As has been seen previously, we must now isolate the unknown on the left and the constants on the right, the latter being particular insofar as they are logs, which are nothing other than numerical values. Divide each member by the log that affects the unknown. If there were any constants, you would group them all to the right and calculate them.

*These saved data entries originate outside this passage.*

-- ==== Sys2Proof/Laws/KeepPlacementRows.lean ====
section
/-!
SUPPORT. What the operations of Machine/PlacementRows.lean keep.
-/

namespace Sys2Proof.Machine

set_option linter.unusedTactic false
set_option linter.unreachableTactic false
set_option linter.unusedVariables false

theorem execOpenSkylight_keeps {s0 : State} {p k : Nat} {s : State} (h0 : Keeps s0 s) :
    KeepsOut s0 (execOpenSkylight p k s) := by
  unfold execOpenSkylight
  try dsimp only
  repeat' (first | with_reducible assumption | (intro _; try dsimp only) | with_reducible apply run_keeps
                 | with_reducible apply State.adminRun_keeps | with_reducible apply State.drawn_keeps
                 | with_reducible apply State.setSky_keeps | with_reducible apply keepsAdm_ok | with_reducible apply keepsAdm_fail
                 | with_reducible apply keepsAdm_field | with_reducible apply keepsAdm_wait | with_reducible apply keepsOut_next
                 | (simp only [keeps_mk]; with_reducible refine Keeps.fold ?_) | with_reducible apply keeps_ite
                 | (split <;> try dsimp only) | with_reducible refine keeps_of_pair (by assumption) ?_
                 | with_reducible refine keeps_of_triple (by assumption) ?_ | with_reducible refine keeps_of_some (by assumption) ?_
                 | with_reducible refine keeps_of_some2 (by assumption) ?_)

theorem execRevokeSkylight_keeps {s0 : State} {p k : Nat} {s : State} (h0 : Keeps s0 s) :
    KeepsOut s0 (execRevokeSkylight p k s) := by
  unfold execRevokeSkylight
  try dsimp only
  repeat' (first | with_reducible assumption | (intro _; try dsimp only) | with_reducible apply run_keeps
                 | with_reducible apply State.adminRun_keeps | with_reducible apply State.setSky_keeps
                 | with_reducible apply State.beginRevoke_keeps | with_reducible apply keepsAdm_fail | with_reducible apply keepsAdm_wait
                 | with_reducible apply keepsOut_next | (simp only [keeps_mk]; with_reducible refine Keeps.fold ?_)
                 | with_reducible apply keeps_ite | (split <;> try dsimp only) | with_reducible refine keeps_of_pair (by assumption) ?_
                 | with_reducible refine keeps_of_triple (by assumption) ?_ | with_reducible refine keeps_of_some (by assumption) ?_
                 | with_reducible refine keeps_of_some2 (by assumption) ?_)

theorem execQuerySkylight_keeps {s0 : State} {p k : Nat} {s : State} (h0 : Keeps s0 s) :
    KeepsOut s0 (execQuerySkylight p k s) := by
  unfold execQuerySkylight
  try dsimp only
  repeat' (first | with_reducible assumption | (intro _; try dsimp only) | with_reducible apply run_keeps
                 | with_reducible apply State.adminRun_keeps | with_reducible apply keepsAdm_ok | with_reducible apply keepsAdm_fail
                 | with_reducible apply keepsOut_next | (simp only [keeps_mk]; with_reducible refine Keeps.fold ?_)
                 | with_reducible apply keeps_ite | (split <;> try dsimp only) | with_reducible refine keeps_of_pair (by assumption) ?_
                 | with_reducible refine keeps_of_triple (by assumption) ?_ | with_reducible refine keeps_of_some (by assumption) ?_
                 | with_reducible refine keeps_of_some2 (by assumption) ?_)

theorem State.allocPage_keeps {s0 : State} {s : State} {i partition : Nat} {readOnly : Bool} (h0 : Keeps s0 s) :
    KeepsOpt s0 (State.allocPage s i partition readOnly) := by
  unfold State.allocPage
  try dsimp only
  repeat' (first | with_reducible assumption | with_reducible apply State.takeFrame_keeps | with_reducible apply State.setPage_keeps
                 | with_reducible apply State.setHeld_keeps | with_reducible exact keepsOpt_none | with_reducible exact keepsOpt2_none
                 | with_reducible apply keepsOpt_some | with_reducible apply keepsOpt2_some
                 | (simp only [keeps_mk]; with_reducible refine Keeps.fold ?_) | with_reducible apply keeps_ite
                 | (split <;> try dsimp only) | with_reducible refine keeps_of_pair (by assumption) ?_
                 | with_reducible refine keeps_of_triple (by assumption) ?_ | with_reducible refine keeps_of_some (by assumption) ?_
                 | with_reducible refine keeps_of_some2 (by assumption) ?_)

theorem execAllocateHallPages_keeps {s0 : State} {p k : Nat} {s : State} (h0 : Keeps s0 s) :
    KeepsOut s0 (execAllocateHallPages p k s) := by
  unfold execAllocateHallPages
  try dsimp only
  repeat' (first | with_reducible assumption | (intro _; try dsimp only) | with_reducible apply run_keeps
                 | with_reducible apply State.adminRun_keeps | with_reducible apply State.count_keeps
                 | with_reducible apply State.allocPage_keeps | with_reducible apply keepsAdm_ok | with_reducible apply keepsAdm_fail
                 | with_reducible apply keepsAdm_field | with_reducible exact keepsOpt_none | with_reducible exact keepsOpt2_none
                 | with_reducible apply keepsOpt_some | with_reducible apply keepsOpt2_some | with_reducible apply keepsOut_next
                 | with_reducible apply keeps_foldl | with_reducible apply keeps_foldl_pair | with_reducible apply keeps_foldl_triple
                 | with_reducible apply keepsOpt_foldl | with_reducible apply keepsOpt_bind
                 | (simp only [keeps_mk]; with_reducible refine Keeps.fold ?_) | with_reducible apply keeps_ite
                 | (split <;> try dsimp only) | with_reducible refine keeps_of_pair (by assumption) ?_
                 | with_reducible refine keeps_of_triple (by assumption) ?_ | with_reducible refine keeps_of_some (by assumption) ?_
                 | with_reducible refine keeps_of_some2 (by assumption) ?_)

theorem execFreeHallPages_keeps {s0 : State} {p k : Nat} {s : State} (h0 : Keeps s0 s) :
    KeepsOut s0 (execFreeHallPages p k s) := by
  unfold execFreeHallPages
  try dsimp only
  repeat' (first | with_reducible assumption | (intro _; try dsimp only) | with_reducible apply run_keeps
                 | with_reducible apply State.adminRun_keeps | with_reducible apply State.beginFree_keeps
                 | with_reducible apply keepsAdm_fail | with_reducible apply keepsAdm_wait | with_reducible apply keepsOut_next
                 | (simp only [keeps_mk]; with_reducible refine Keeps.fold ?_) | with_reducible apply keeps_ite
                 | (split <;> try dsimp only))

theorem State.pinPage_keeps {s0 : State} {s : State} {holder i : Nat} (h0 : Keeps s0 s) :
    Keeps s0 (State.pinPage s holder i) := by
  unfold State.pinPage
  try dsimp only
  repeat' (first | with_reducible assumption | (intro _; try dsimp only) | with_reducible apply State.updPage_keeps
                 | with_reducible apply State.change_keeps | with_reducible apply State.pinMove_keeps
                 | (simp only [keeps_mk]; with_reducible refine Keeps.fold ?_) | with_reducible apply keeps_ite
                 | (split <;> try dsimp only) | with_reducible refine keeps_of_pair (by assumption) ?_
                 | with_reducible refine keeps_of_triple (by assumption) ?_ | with_reducible refine keeps_of_some (by assumption) ?_
                 | with_reducible refine keeps_of_some2 (by assumption) ?_)

theorem execPinPages_keeps {s0 : State} {p k : Nat} {s : State} (h0 : Keeps s0 s) :
    KeepsOut s0 (execPinPages p k s) := by
  unfold execPinPages
  try dsimp only
  repeat' (first | with_reducible assumption | (intro _; try dsimp only) | with_reducible apply run_keeps
                 | with_reducible apply State.adminRun_keeps | with_reducible apply State.pinPage_keeps | with_reducible apply keepsAdm_ok
                 | with_reducible apply keepsAdm_fail | with_reducible apply keepsAdm_field | with_reducible apply keepsOut_next
                 | with_reducible apply keeps_foldl | with_reducible apply keeps_foldl_pair | with_reducible apply keeps_foldl_triple
                 | with_reducible apply keeps_ite | (split <;> try dsimp only))

theorem execUnpinPages_keeps {s0 : State} {p k : Nat} {s : State} (h0 : Keeps s0 s) :
    KeepsOut s0 (execUnpinPages p k s) := by
  unfold execUnpinPages
  try dsimp only
  repeat' (first | with_reducible assumption | (intro _; try dsimp only) | with_reducible apply run_keeps
                 | with_reducible apply State.adminRun_keeps | with_reducible apply State.updPage_keeps | with_reducible apply keepsAdm_ok
                 | with_reducible apply keepsAdm_fail | with_reducible apply keepsAdm_field | with_reducible apply keepsOut_next
                 | with_reducible apply keeps_foldl | with_reducible apply keeps_foldl_pair | with_reducible apply keeps_foldl_triple
                 | (simp only [keeps_mk]; with_reducible refine Keeps.fold ?_) | with_reducible apply keeps_ite
                 | (split <;> try dsimp only))

theorem execPinProgram_keeps {s0 : State} {p : Nat} {k : Nat} {s : State} (h0 : Keeps s0 s) :
    KeepsOut s0 (execPinProgram p k s) := by
  unfold execPinProgram
  try dsimp only
  repeat' (first | with_reducible assumption | (intro _; try dsimp only) | with_reducible apply AdmRes.fail_keeps
                 | with_reducible apply AdmRes.field_keeps | with_reducible apply AdmRes.ok_keeps
                 | with_reducible apply State.adminRun_keeps | with_reducible apply run_keeps | with_reducible apply keepsAdm_reply
                 | with_reducible apply keepsAdm_wait | with_reducible apply keepsAdm_fail | with_reducible apply keepsAdm_field
                 | with_reducible apply keepsAdm_ok | with_reducible apply keepsOut_next
                 | (simp only [keeps_mk]; with_reducible refine Keeps.fold ?_) | with_reducible apply keeps_ite
                 | (split <;> try dsimp only) | with_reducible refine keeps_of_pair (by assumption) ?_
                 | with_reducible refine keeps_of_triple (by assumption) ?_ | with_reducible refine keeps_of_some (by assumption) ?_
                 | with_reducible refine keeps_of_some2 (by assumption) ?_)

theorem execUnpinProgram_keeps {s0 : State} {p : Nat} {k : Nat} {s : State} (h0 : Keeps s0 s) :
    KeepsOut s0 (execUnpinProgram p k s) := by
  unfold execUnpinProgram
  try dsimp only
  repeat' (first | with_reducible assumption | (intro _; try dsimp only) | with_reducible apply AdmRes.fail_keeps
                 | with_reducible apply AdmRes.field_keeps | with_reducible apply AdmRes.ok_keeps
                 | with_reducible apply State.adminRun_keeps | with_reducible apply run_keeps | with_reducible apply keepsAdm_reply
                 | with_reducible apply keepsAdm_wait | with_reducible apply keepsAdm_fail | with_reducible apply keepsAdm_field
                 | with_reducible apply keepsAdm_ok | with_reducible apply keepsOut_next
                 | (simp only [keeps_mk]; with_reducible refine Keeps.fold ?_) | with_reducible apply keeps_ite
                 | (split <;> try dsimp only) | with_reducible refine keeps_of_pair (by assumption) ?_
                 | with_reducible refine keeps_of_some (by assumption) ?_ | with_reducible refine keeps_of_some2 (by assumption) ?_)

theorem execSetPlacementPolicy_keeps {s0 : State} {p k : Nat} {s : State} (h0 : Keeps s0 s) :
    KeepsOut s0 (execSetPlacementPolicy p k s) := by
  unfold execSetPlacementPolicy
  try dsimp only
  repeat' (first | with_reducible assumption | (intro _; try dsimp only) | with_reducible apply run_keeps
                 | with_reducible apply State.adminRun_keeps | with_reducible apply keepsAdm_ok | with_reducible apply keepsAdm_fail
                 | with_reducible apply keepsOut_next | (simp only [keeps_mk]; with_reducible refine Keeps.fold ?_)
                 | with_reducible apply keeps_ite | (split <;> try dsimp only))

theorem execPlcCommit_keeps {s0 : State} {fn : Nat} {s : State} (h0 : Keeps s0 s) :
    KeepsOut s0 (execPlcCommit fn s) := by
  unfold execPlcCommit
  repeat' (first | with_reducible assumption | (intro _; try dsimp only) | with_reducible apply run_keeps
                 | with_reducible apply State.commit_keeps | with_reducible apply State.setFlag_keeps | with_reducible apply keepsOut_next)

theorem execHeatDecay_keeps {s0 : State} {s : State} (h0 : Keeps s0 s) :
    KeepsOut s0 (execHeatDecay s) := by
  unfold execHeatDecay
  repeat' (first | with_reducible assumption | with_reducible apply run_keeps | with_reducible apply State.decay_keeps
                 | with_reducible apply keepsOut_next)

theorem execForwardingEntryExpiry_keeps {s0 : State} {home page : Nat} {s : State} (h0 : Keeps s0 s) :
    KeepsOut s0 (execForwardingEntryExpiry home page s) := by
  unfold execForwardingEntryExpiry
  try dsimp only
  repeat' (first | with_reducible assumption | (intro _; try dsimp only) | with_reducible apply run_keeps
                 | with_reducible apply keepsOut_next | (simp only [keeps_mk]; with_reducible refine Keeps.fold ?_))

theorem execPinWaitRetry_keeps {s0 : State} {page : Nat} {s : State} (h0 : Keeps s0 s) :
    KeepsOut s0 (execPinWaitRetry page s) := by
  unfold execPinWaitRetry
  repeat' (first | with_reducible assumption | (intro _; try dsimp only) | with_reducible apply run_keeps
                 | with_reducible apply State.pinMove_keeps | with_reducible apply keepsOut_next)

theorem execProgramExclusionExpiry_keeps {s0 : State} {program m : Nat} {s : State} (h0 : Keeps s0 s) :
    KeepsOut s0 (execProgramExclusionExpiry program m s) := by
  unfold execProgramExclusionExpiry
  try dsimp only
  repeat' (first | with_reducible assumption | (intro _; try dsimp only) | with_reducible apply run_keeps
                 | with_reducible apply keepsOut_next | (simp only [keeps_mk]; with_reducible refine Keeps.fold ?_))

end Sys2Proof.Machine
end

• To isolate x { displaystyle x}

dans (3+x)log(4)=log(25){displaystyle (3+x){text{log}}(4)={text{log}}(25)}

, divisez des deux côtés par log(4){displaystyle {text{log}}(4)}

, puis soustrayez de même 3, ce qui donne les calculs suivants:

(3+x)log(4)=log(25){displaystyle (3+x){text{log}}(4)={text{log}}(25)}

(3+x)log(4)log(4)=log(25)log(4){displaystyle (3+x){frac {{text{log}}(4)}{{text{log}}(4)}}={frac {{text{log}}(25)}{{text{log}}(4)}}}

3+x=log(25)log(4){displaystyle 3+x={frac {{text{log}}(25)}{{text{log}}(4)}}}

3+x−3=log(25)log(4)−3{displaystyle 3+x-3={frac {{text{log}}(25)}{{text{log}}(4)}}-3}

x=log(25)log(4)−3{displaystyle x={frac {{text{log}}(25)}{{text{log}}(4)}}-3}

#### Step 5. Calculate the value of each log

This is where the scientific calculator comes in, because it is a complicated calculation with a table. Locate the log key. Enter the value you want to log first, then press that log key. Calculate all the logs and rewrite the equation, rightly so, with those results. Often the logs need to be rounded.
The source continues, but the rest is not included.